◆ Task item
Determine how many lines in these records hold "groups". Only the number is wanted.

◆ Materials provided
/-! ### Sending (R398, R299, R417) -/

/-- The octets of a line that is sent from fill: the line above as it was sent, the frame before, or the constant group. -/
def State.sendFill (s : State) (x : Session) (f y : Nat) (sent : List (Nat × List Byte)) : List Byte :=
  let n := x.d.lineOctets
  let const_ := (List.replicate x.d.groups (x.d.fillg.take (groupOctets x.d.fmt))).flatten
  match x.d.fillm with
  | 0 => if y = 0 then const_ else (smapGet sent (y - 1)).getD const_
  | 1 => if f ≠ 0 && x.claimed (f - 1) then s.peekBytes (x.storeAt (f - 1) y) n else const_
  | _ => const_

/-- The octets of a line of a substituted frame: those of the frame last sent, or fill groups. -/
def Session.substLine (x : Session) (y : Nat) : List Byte :=
  ((x.lastOut.bind (fun o => smapGet o y))).getD ((List.replicate x.d.groups (x.d.fillg.take (groupOctets x.d.fmt))).flatten)

/-- The frame a send session transmits next: of those claimed and not yet sent or held, the one whose first packet is due first. -/
def Session.nextSend (x : Session) : Option Nat :=
  let fs := x.slots.filterMap (fun sl => match sl.frame with
    | some f => if sl.state < 3 && !x.held.contains f then some f else none
    | none => none)
  fs.foldl (fun best f => match best with
    | none => some f
    | some b => if lexLe [x.packetTime b 0, b] [x.packetTime f 0, f] then some b else some f) none

/-- Late-frame substitution claims the slots it waits for (R417). -/
def State.claimSubst (s : State) (k : Nat) : State :=
  let x := s.session k
  match x.substQ with
  | [] => s
  | f :: rest =>
    let done (s : State) : State := s.modSession k (fun x => { x with substQ := rest })
    if x.passedBy f then done s
    else
      let s1 := s.sendClaim k f
      if (s1.session k).claimed f then
        (done s1).modSlot k f (fun sl => if 3 ≤ sl.state then sl else { sl with subst := true })
      else s

/-- The line of a packet readied at its send time: its octets, and how it is sent. -/
def State.beginLine (s : State) (k f y : Nat) (sd : Sending) : State × Sending :=
  let x := s.session k
  let sl := x.slot f
  let marked := (sl.line y).marked
  let bs := if sl.subst then x.substLine y else if marked then s.peekBytes (x.storeAt f y) x.d.lineOctets else s.sendFill x f y sd.sent
  let code := if sl.subst || marked then 2 else 3
  let s1 := s.modSlot k f (fun sl => sl.modLine y (fun l => { l with sent := code }))
  let s2 := if code = 3 then (s1.modSession k (fun x => { x with fills := x.fills + 1 })).writeFilled k f else s1
  (s2, { sd with sent := smapSet sd.sent y bs })

/-- The last packet of a frame has left. -/
def State.endFrame (s : State) (k f : Nat) (sd : Sending) : State :=
  let sl := (s.session k).slot f
  let code := if sl.subst || sl.lines.any (fun l => l.2.sent = 3) then 4 else 3
  (s.setFrameState k f code s.clock.toNat).modSession k (fun x => { x with sending := none, lastOut := some sd.sent, lastSent := some f })

/-- A packet's copies leave on every port that is up, with the session's extended sequence number (R397, R398). -/
def State.sendVideo (s : State) (k : Nat) (rtp : Word) (line first : Nat) (marker : Bool) (data : List Byte) : State :=
  let x := s.session k
  ((x.d.ports.filter s.lportUp).foldl (fun st l =>
    (st.emit (.video k l s.clock x.txSeq rtp line first marker data)).countSent l) s).modSession k (fun x => { x with txSeq := x.txSeq + 1 })

/-- The next packet of a send session, when its time has come. -/
def execPacketTransmit (session : Nat) (s : State) : Host.Outcome State Fault Refusal :=
  let s0 := s.claimSubst session
  let x := s0.session session
  let cur := match x.sending with
    | some sd => some sd
    | none => x.nextSend.map (fun f => ({ frame := f, next := 0, sent := [] } : Sending))
  .next (if !x.up || !x.d.send || x.d.opaque_ then s
    else match cur with
    | none => s0
    | some sd =>
      let f := sd.frame
      if s.clock.toNat < x.packetTime f sd.next then s0
      else
        let y := sd.next / x.d.perLine
        let i := sd.next % x.d.perLine
        let (s1, sd1) := if i = 0 then s0.beginLine session f y sd else (s0, sd)
        let n := groupOctets x.d.fmt
        let g := i * x.d.perPacket
        let data := (((smapGet sd1.sent y).getD []).drop (g * n)).take (x.d.perPacket * n)
        let last := sd.next + 1 = x.d.framePackets
        let s2 := s1.sendVideo session (rtp90 (x.timesOf f).1.toNat) y (g * groupPixels x.d.fmt) last data
        let sd2 : Sending := { sd1 with next := sd.next + 1 }
        if last then s2.endFrame session f sd2 else s2.modSession session (fun x => { x with sending := some sd2 }))

/-- SSTAT (R396): UP, DIR, the state of the frame claimed last, and that of its lowest line short of its last state. -/
def Session.sstat (x : Session) : Word :=
  let ended (c : Nat) : Bool := decide (2 ≤ c)
  let (frame, line) : Nat × Nat := match x.latest with
    | none => (0, 0)
    | some f =>
      let codes := (List.range x.d.h).map (x.lineCode f)
      ((x.slot f).state, (codes.find? (fun c => !ended c)).getD (codes.getLastD 0))
  BitVec.ofNat 32 (frame + 2 ^ 3 * line + (if x.d.send then 2 ^ 6 else 0) + (if x.up then 2 ^ 8 else 0))

/-- The next record of an opaque send session, when its RTP time is reached (R399). -/
def execOpaqueTransmit (session : Nat) (s : State) : Host.Outcome State Fault Refusal :=
  let x := s.session session
  let at_ := x.d.store.toNat + x.packets % (x.d.nf * x.d.h) * x.d.pitch
  let len := s.peek (at_ + 8) 4
  let rtp : Word := BitVec.ofNat 32 (s.peek (at_ + 12) 4)
  .next (if !x.up || !x.d.send || !x.d.opaque_ || len = 0 || decide (x.d.pitch < len + 16) || 2 ^ 31 ≤ (rtp90 s.clock.toNat - rtp).toNat then s
    else
      let data := s.peekBytes (at_ + 16) len
      let s1 := (x.d.ports.filter s.lportUp).foldl (fun st l => (st.emit (.opaque session l s.clock x.txSeq rtp data)).countSent l) s
      s1.modSession session (fun x => { x with packets := x.packets + 1, txSeq := x.txSeq + 1 }))

end Sys2Proof.Machine
end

◆ Completed exercise
3